• TASK DIRECTIONS
Copy verbatim the block of lines in the entries below whose first line contains "undef => cases h" and whose last line contains "induction rm using". Leave out all other lines.

** INFORMATION PROVIDED follows **

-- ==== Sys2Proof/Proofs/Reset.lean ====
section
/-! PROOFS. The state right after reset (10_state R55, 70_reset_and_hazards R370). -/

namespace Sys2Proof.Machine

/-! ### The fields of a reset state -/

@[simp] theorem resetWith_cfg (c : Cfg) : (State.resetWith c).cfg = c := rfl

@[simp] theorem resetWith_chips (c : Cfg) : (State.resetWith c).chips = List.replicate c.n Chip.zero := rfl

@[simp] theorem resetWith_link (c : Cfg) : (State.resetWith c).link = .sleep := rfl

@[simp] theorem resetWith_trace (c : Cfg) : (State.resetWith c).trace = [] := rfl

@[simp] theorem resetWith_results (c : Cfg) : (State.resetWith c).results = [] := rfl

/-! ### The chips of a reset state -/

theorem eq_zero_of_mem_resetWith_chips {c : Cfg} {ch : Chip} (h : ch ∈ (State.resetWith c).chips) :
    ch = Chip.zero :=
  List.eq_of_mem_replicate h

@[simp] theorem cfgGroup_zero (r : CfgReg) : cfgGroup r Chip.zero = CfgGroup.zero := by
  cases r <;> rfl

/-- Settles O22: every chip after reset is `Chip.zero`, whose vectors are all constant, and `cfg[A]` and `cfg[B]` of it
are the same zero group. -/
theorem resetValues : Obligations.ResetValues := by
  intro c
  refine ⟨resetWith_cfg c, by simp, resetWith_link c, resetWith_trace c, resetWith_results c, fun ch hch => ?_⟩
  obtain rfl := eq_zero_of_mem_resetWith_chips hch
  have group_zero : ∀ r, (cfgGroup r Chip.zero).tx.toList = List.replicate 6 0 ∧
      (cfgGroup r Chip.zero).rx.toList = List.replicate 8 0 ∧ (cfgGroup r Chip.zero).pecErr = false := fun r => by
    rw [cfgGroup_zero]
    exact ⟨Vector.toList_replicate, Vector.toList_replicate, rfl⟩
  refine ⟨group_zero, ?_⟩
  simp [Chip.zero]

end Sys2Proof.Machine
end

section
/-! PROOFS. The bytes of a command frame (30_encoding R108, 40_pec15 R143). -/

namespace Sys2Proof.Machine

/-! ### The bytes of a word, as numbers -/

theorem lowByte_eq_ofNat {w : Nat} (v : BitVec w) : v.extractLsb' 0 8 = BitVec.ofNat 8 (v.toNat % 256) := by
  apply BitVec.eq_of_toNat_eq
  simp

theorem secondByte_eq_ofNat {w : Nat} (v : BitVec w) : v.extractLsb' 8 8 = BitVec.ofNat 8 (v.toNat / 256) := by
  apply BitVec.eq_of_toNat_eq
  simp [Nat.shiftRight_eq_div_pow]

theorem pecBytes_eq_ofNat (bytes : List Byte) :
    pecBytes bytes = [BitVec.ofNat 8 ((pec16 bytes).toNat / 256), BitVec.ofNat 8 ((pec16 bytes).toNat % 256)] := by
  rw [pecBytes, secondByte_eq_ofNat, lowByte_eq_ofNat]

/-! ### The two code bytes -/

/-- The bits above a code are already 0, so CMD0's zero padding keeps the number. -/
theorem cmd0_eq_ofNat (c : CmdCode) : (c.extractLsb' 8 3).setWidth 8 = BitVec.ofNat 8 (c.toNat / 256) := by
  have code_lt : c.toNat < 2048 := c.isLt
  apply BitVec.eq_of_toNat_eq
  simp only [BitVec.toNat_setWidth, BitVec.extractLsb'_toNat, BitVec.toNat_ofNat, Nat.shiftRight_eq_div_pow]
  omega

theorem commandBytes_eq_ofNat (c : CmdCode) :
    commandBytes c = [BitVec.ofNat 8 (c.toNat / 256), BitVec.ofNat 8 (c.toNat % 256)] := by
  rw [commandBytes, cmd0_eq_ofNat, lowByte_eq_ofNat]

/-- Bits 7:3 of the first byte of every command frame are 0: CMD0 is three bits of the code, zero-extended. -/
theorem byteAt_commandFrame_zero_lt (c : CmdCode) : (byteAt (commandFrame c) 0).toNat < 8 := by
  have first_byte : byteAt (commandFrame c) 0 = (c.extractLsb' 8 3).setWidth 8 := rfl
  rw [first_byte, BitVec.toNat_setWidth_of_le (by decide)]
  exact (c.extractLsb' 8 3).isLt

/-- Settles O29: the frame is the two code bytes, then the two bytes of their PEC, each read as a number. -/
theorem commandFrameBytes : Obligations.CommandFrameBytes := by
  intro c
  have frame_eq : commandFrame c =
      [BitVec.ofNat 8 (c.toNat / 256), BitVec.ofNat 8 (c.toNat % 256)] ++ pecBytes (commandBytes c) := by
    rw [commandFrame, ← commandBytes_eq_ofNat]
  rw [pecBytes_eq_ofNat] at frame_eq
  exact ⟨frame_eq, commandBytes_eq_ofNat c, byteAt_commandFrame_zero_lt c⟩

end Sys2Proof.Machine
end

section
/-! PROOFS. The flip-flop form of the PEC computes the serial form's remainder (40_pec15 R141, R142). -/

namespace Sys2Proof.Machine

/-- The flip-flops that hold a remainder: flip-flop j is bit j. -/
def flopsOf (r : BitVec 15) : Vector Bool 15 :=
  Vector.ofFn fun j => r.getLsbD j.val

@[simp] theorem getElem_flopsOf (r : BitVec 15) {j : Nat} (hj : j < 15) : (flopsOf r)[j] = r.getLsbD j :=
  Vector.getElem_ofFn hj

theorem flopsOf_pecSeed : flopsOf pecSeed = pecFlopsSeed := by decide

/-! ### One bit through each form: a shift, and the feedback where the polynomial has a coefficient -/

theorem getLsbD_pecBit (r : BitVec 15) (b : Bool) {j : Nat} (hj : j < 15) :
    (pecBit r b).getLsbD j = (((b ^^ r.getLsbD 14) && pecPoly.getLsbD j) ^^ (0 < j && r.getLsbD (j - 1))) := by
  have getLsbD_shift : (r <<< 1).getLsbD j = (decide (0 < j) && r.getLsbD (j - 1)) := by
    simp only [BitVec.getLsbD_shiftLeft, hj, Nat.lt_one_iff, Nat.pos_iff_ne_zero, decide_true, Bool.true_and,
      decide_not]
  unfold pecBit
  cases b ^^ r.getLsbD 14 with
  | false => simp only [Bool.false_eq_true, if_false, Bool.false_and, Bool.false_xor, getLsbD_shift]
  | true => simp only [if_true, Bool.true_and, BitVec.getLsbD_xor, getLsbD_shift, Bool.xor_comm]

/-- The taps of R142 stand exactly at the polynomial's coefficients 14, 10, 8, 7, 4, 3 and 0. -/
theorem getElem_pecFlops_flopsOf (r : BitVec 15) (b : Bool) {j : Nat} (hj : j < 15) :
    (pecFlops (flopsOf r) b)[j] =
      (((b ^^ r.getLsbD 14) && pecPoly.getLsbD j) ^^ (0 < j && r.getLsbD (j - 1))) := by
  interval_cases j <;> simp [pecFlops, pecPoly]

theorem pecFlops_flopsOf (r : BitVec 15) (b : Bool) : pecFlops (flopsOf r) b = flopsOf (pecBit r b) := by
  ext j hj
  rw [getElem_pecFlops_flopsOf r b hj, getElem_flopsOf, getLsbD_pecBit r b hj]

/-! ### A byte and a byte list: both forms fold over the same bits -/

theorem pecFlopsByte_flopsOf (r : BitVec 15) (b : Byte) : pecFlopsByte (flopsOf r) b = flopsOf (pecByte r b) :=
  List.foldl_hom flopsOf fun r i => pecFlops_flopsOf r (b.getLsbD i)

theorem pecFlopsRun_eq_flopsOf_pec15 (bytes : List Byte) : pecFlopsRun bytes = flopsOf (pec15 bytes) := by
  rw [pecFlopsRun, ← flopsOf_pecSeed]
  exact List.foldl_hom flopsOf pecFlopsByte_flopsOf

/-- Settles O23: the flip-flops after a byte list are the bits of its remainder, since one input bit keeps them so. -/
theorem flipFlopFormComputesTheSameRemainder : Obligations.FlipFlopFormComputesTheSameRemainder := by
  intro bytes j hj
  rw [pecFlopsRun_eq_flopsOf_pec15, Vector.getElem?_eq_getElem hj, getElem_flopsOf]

** End of INFORMATION PROVIDED **
** INFORMATION PROVIDED follows **

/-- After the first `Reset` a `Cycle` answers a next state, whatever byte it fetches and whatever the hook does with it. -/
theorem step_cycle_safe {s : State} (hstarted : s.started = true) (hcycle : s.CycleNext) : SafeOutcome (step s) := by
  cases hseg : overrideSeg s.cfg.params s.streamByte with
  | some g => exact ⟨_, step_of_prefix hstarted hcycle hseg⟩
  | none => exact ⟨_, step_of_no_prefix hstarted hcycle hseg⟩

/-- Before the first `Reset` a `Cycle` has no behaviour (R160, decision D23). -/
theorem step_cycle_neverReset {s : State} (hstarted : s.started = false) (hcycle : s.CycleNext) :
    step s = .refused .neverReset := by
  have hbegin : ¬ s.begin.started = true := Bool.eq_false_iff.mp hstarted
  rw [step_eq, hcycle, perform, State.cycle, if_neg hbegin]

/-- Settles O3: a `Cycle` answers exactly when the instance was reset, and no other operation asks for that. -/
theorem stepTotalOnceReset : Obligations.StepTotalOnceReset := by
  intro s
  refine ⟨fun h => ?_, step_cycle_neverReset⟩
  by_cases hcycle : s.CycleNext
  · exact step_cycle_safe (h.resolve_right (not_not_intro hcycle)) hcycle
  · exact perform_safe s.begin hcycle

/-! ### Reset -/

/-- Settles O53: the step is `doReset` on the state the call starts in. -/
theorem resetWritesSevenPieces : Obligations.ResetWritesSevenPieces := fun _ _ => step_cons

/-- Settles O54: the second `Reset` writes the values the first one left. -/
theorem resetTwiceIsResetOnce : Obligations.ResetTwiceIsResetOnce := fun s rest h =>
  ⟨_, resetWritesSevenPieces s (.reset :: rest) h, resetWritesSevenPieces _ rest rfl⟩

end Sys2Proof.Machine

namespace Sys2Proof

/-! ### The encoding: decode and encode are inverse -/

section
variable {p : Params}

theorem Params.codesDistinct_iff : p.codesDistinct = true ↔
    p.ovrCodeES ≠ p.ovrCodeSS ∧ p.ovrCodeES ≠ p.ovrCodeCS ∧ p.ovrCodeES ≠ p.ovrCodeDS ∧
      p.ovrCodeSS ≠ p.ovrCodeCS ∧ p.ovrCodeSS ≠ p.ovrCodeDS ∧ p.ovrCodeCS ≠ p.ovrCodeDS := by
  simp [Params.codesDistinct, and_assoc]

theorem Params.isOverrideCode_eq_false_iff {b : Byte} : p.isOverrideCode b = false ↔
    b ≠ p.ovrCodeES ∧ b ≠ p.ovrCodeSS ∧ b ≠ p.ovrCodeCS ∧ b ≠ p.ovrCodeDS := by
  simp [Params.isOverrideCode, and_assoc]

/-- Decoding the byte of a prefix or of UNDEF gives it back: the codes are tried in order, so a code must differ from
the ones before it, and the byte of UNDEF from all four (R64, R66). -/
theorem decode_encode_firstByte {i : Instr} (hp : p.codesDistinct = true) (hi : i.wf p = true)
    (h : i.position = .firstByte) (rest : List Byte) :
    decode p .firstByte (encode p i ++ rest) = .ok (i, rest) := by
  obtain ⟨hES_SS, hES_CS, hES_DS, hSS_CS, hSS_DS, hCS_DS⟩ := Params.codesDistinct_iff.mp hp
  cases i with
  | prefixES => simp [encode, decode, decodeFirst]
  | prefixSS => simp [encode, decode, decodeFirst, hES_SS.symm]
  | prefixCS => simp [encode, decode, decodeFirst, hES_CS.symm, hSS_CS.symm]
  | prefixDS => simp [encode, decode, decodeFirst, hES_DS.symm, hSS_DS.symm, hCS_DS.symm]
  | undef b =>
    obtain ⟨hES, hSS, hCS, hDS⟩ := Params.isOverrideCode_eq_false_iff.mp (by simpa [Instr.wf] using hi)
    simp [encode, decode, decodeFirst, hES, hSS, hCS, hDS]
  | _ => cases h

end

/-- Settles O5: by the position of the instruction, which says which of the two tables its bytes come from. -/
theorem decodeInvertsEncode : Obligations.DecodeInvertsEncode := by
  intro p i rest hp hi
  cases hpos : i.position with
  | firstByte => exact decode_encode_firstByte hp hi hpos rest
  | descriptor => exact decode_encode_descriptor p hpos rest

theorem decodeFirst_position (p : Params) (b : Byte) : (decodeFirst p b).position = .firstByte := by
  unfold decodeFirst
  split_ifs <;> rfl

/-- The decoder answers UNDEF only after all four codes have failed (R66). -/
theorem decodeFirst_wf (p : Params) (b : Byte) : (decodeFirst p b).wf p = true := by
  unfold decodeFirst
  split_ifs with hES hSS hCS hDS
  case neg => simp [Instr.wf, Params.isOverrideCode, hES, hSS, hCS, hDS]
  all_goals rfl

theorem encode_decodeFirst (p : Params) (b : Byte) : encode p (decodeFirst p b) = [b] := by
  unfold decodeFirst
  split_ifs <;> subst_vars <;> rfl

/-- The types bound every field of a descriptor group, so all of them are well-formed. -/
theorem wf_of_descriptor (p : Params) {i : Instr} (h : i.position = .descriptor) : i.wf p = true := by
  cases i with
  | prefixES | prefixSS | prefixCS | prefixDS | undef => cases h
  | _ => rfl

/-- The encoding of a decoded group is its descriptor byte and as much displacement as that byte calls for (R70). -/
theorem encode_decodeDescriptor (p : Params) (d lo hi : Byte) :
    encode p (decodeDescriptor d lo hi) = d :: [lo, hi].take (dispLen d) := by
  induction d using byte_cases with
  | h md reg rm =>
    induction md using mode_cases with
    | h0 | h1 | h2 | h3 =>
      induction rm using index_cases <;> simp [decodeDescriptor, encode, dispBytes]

** End of INFORMATION PROVIDED **

• ANSWER TO THIS EXERCISE
  | prefixES | prefixSS | prefixCS | prefixDS | undef => cases h
  | _ => rfl

/-- The encoding of a decoded group is its descriptor byte and as much displacement as that byte calls for (R70). -/
theorem encode_decodeDescriptor (p : Params) (d lo hi : Byte) :
    encode p (decodeDescriptor d lo hi) = d :: [lo, hi].take (dispLen d) := by
  induction d using byte_cases with
  | h md reg rm =>
    induction md using mode_cases with
    | h0 | h1 | h2 | h3 =>
      induction rm using index_cases <;> simp [decodeDescriptor, encode, dispBytes]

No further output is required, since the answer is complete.